**Activity**
In the records below, find the line that contains "w.getLsbD 8) ∧" and the line that contains "ports, reset -/". Set down exactly those lines and every line between them, and nothing more.

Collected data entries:
==*==
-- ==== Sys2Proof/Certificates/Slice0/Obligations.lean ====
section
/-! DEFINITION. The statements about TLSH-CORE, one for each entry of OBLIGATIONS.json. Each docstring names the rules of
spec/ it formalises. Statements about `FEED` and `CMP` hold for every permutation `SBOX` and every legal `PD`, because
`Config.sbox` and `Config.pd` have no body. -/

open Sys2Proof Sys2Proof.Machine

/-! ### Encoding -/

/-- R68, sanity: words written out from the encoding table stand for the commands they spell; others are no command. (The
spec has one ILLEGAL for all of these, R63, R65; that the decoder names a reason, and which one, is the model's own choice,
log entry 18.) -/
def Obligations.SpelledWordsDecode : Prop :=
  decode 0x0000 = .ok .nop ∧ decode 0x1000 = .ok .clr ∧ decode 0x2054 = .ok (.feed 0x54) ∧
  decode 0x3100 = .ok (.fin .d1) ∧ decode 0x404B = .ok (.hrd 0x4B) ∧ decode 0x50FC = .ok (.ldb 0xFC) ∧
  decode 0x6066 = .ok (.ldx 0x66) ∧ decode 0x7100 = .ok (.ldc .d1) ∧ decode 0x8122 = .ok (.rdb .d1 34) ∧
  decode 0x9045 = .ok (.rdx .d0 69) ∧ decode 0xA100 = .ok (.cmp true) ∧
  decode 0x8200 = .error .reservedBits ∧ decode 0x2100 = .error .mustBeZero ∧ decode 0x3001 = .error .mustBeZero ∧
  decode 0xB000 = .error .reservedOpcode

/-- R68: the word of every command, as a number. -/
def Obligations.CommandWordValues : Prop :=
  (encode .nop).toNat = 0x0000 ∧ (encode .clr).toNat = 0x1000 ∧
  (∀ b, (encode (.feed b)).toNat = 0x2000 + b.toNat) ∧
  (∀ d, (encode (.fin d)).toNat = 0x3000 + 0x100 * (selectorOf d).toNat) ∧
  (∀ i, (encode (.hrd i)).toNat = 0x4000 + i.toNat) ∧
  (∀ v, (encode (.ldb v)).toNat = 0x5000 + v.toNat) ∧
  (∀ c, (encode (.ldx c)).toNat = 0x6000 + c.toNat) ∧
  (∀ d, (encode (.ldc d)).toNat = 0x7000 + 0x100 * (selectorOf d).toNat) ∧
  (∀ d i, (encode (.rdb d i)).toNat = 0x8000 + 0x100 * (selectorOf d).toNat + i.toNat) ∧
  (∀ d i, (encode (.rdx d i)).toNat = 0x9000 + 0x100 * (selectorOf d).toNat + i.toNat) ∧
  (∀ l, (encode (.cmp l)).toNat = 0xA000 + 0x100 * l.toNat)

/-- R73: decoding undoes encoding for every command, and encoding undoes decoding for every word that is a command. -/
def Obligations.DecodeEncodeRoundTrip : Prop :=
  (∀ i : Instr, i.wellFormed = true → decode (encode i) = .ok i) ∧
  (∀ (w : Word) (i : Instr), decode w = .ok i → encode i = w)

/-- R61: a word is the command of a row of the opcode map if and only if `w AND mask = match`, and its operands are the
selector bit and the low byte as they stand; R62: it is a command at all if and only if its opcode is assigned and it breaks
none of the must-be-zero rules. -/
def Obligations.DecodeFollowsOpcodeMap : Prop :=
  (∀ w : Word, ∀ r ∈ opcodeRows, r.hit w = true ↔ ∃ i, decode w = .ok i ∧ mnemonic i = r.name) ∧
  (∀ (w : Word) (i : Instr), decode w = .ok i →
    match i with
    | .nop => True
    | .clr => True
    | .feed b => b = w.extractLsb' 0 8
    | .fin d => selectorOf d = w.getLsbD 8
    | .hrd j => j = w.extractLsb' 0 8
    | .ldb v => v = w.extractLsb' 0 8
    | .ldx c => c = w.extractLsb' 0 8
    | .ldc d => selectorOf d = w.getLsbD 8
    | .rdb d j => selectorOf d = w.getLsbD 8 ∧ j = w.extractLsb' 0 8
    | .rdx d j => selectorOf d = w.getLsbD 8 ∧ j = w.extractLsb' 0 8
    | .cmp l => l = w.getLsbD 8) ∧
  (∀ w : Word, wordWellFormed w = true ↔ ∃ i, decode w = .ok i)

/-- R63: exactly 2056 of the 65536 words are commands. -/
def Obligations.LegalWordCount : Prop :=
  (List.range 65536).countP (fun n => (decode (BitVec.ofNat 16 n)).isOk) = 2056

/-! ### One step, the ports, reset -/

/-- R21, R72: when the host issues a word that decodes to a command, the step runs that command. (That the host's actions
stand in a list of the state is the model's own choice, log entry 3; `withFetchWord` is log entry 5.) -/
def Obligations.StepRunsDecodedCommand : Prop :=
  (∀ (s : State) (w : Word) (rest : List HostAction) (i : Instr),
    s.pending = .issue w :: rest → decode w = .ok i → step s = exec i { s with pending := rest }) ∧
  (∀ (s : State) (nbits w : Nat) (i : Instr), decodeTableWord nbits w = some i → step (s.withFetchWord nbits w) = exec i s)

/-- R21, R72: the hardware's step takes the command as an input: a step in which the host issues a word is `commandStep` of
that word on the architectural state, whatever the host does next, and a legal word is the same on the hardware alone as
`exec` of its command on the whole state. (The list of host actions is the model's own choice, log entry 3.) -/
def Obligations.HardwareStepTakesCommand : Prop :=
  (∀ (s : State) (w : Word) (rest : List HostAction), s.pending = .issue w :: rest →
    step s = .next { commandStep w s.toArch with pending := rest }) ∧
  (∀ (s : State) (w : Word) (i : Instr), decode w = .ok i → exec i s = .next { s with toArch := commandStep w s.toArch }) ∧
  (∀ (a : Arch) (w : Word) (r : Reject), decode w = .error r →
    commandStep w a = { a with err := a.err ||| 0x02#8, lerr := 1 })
==*==
**The completed task**
    | .cmp l => l = w.getLsbD 8) ∧
  (∀ w : Word, wordWellFormed w = true ↔ ∃ i, decode w = .ok i)

/-- R63: exactly 2056 of the 65536 words are commands. -/
def Obligations.LegalWordCount : Prop :=
  (List.range 65536).countP (fun n => (decode (BitVec.ofNat 16 n)).isOk) = 2056

/-! ### One step, the ports, reset -/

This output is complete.